Ein Tag länger Zeltlager als im letzten Jahr, das kam bei allen gut an. Auch die begleitenden Eltern haben die tollen Tage auf dem Eberstein bei schönem Wetter genossen.

Zum ersten Mal war das Zeltlager auf vier Tage ausgedehnt. Unser Vorsitzender Ralf Beckhäuser sah sich aus einiger Entfernung, nachdenklich auf einer Bank sitzend, das Treiben an und sprach von einer schönen Zeltstadt. Ein Programm für kleine und für große Kinder war vorbereitet und wurde mit Freude angenommen. Es gab täglich mindestens zwei Programmthemen:

Bastelarbeiten, Brettspiele, Ballspiele und Wettbewerbe (Eierlaufen), Seifenblasen, auch Nachtwanderungen (Schnitzeljagd) wurden unter Aufsicht geboten. Eine vorgesehene Tombola musste aus Zeitgründen ausfallen. Die Preise sind noch vorhanden und es werden sich zur Zeit Gedanken gemacht, wie man die Tombola nachholen kann.

Durch den Besuch von Michael Elsenbruch (Gondwana-Praehistorium) mit dem Dino­baby war am Freitag, den 4. August ein reges Treiben und viel Freude bei den Kindern und Erwachsenen. Gondwana-Praehistorium Landsweiler-Reden stellte uns bei dieser Überraschung eine Familienfreikarte und fünf Kinderfreikarten zur Verfügung.
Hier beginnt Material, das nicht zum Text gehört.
-- ==== Sys2Proof/Laws/Memory.lean ====
section
/-!
SUPPORT. Laws of memory: a read after a write, and the canonical form that every memory operation keeps.
-/
namespace Sys2Proof.Machine

@[simp] theorem Memory.read_write_same (m : Memory) (l : Nat) (b : Byte) : Memory.read (Memory.write m l b) l = b :=
  Tab.read_write_same _ _ _ _

theorem Memory.read_write_other (m : Memory) {l k : Nat} (b : Byte) (h : k ≠ l) :
    Memory.read (Memory.write m l b) k = Memory.read m k := Tab.read_write_other _ _ _ h

theorem Memory.wf_write {m : Memory} (l : Nat) (b : Byte) (h : Memory.wf m = true) :
    Memory.wf (Memory.write m l b) = true := Tab.wf_write _ _ h

theorem Memory.wf_nil : Memory.wf [] = true := rfl

theorem Memory.wf_writeAll {m : Memory} (ls : List Nat) (bs : List Byte) (h : Memory.wf m = true) :
    Memory.wf (Memory.writeAll m ls bs) = true := by
  induction ls generalizing m bs with
  | nil => cases bs <;> exact h
  | cons l r ih =>
    cases bs with
    | nil => exact h
    | cons b t => exact ih _ (Memory.wf_write l b h)

/-- Bytes outside the written locations read as before. -/
theorem Memory.read_writeAll_other {m : Memory} {ls : List Nat} {bs : List Byte} {k : Nat} (h : k ∉ ls) :
    Memory.read (Memory.writeAll m ls bs) k = Memory.read m k := by
  induction ls generalizing m bs with
  | nil => cases bs <;> rfl
  | cons l r ih =>
    have hk : k ≠ l ∧ k ∉ r := by simpa using h
    cases bs with
    | nil => rfl
    | cons b t => rw [Memory.writeAll, ih hk.2, Memory.read_write_other _ _ hk.1]

/-- A fold of writes keeps the canonical form. -/
theorem Memory.wf_foldl {β : Type} (f : Memory → β → Memory) (hf : ∀ m b, Memory.wf m = true → Memory.wf (f m b) = true)
    (l : List β) {m : Memory} (h : Memory.wf m = true) : Memory.wf (l.foldl f m) = true := by
  induction l generalizing m with
  | nil => exact h
  | cons b r ih => exact ih (hf m b h)

theorem State.writeLocs_inv {s : State} (ls : List Nat) (bs : List Byte) (h : s.Inv) : (s.writeLocs ls bs).Inv :=
  Memory.wf_writeAll ls bs h

theorem State.reset_memory : Memory.wf State.reset.mem = true := rfl

end Sys2Proof.Machine
end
Diese Freikarten sind auch Preise einer nachzuholenden Tombola, vielleicht an unserer Weihnachtsfeier.

Die Nachtwanderungen waren begleitet durch erwachsene Aufsichtspersonen.

Außerdem wurde ein Vortrag für Jung und Alt durch Förster Wolf, Vater einer Trainerin vom Verein, gehalten. Thema: Pflanzen und Tiere unserer Wälder.

Fleißige Helfer über die Tage waren unersetzlich: Iris Körner, Guido Theis, Tatjana Annen, Manuela Fundinger, Sarah Wolf und deren Familien, unsere Trainerinnen, die auch rege an der Vorbereitung der Veranstaltung beteiligt waren.

Hallo wer hat denn Nachtwache gehalten? Am Kinderpool die Aufsicht, wer war „Bademeister“? Und die stillen Helfer im Hintergrund, die nicht genannt werden wollen! Aufbau, Abbau, Küchendienst war Teamarbeit. Freiwilliges zur Verfügung stellen, junge Mädels zum Küchendienst lobenswert, noch mal danke.

Auch diese Veranstaltung sollte trotz vieler verschiedener Charaktere unserer Mitglieder den Zusammenhalt gefestigt haben. Toleranz und vor allem Gelassenheit ist bei solch großen Veranstaltungen vonnöten. Man bedenke: Jeder von uns ist auf seine Art ein bisschen CRAZIE. 94 Fotos stehen zur Verfügung und können bei Michelle Freis kostenfrei angefordert werden in CD - Format. Wir freuen uns schon auf das nächste Zeltlager 2018.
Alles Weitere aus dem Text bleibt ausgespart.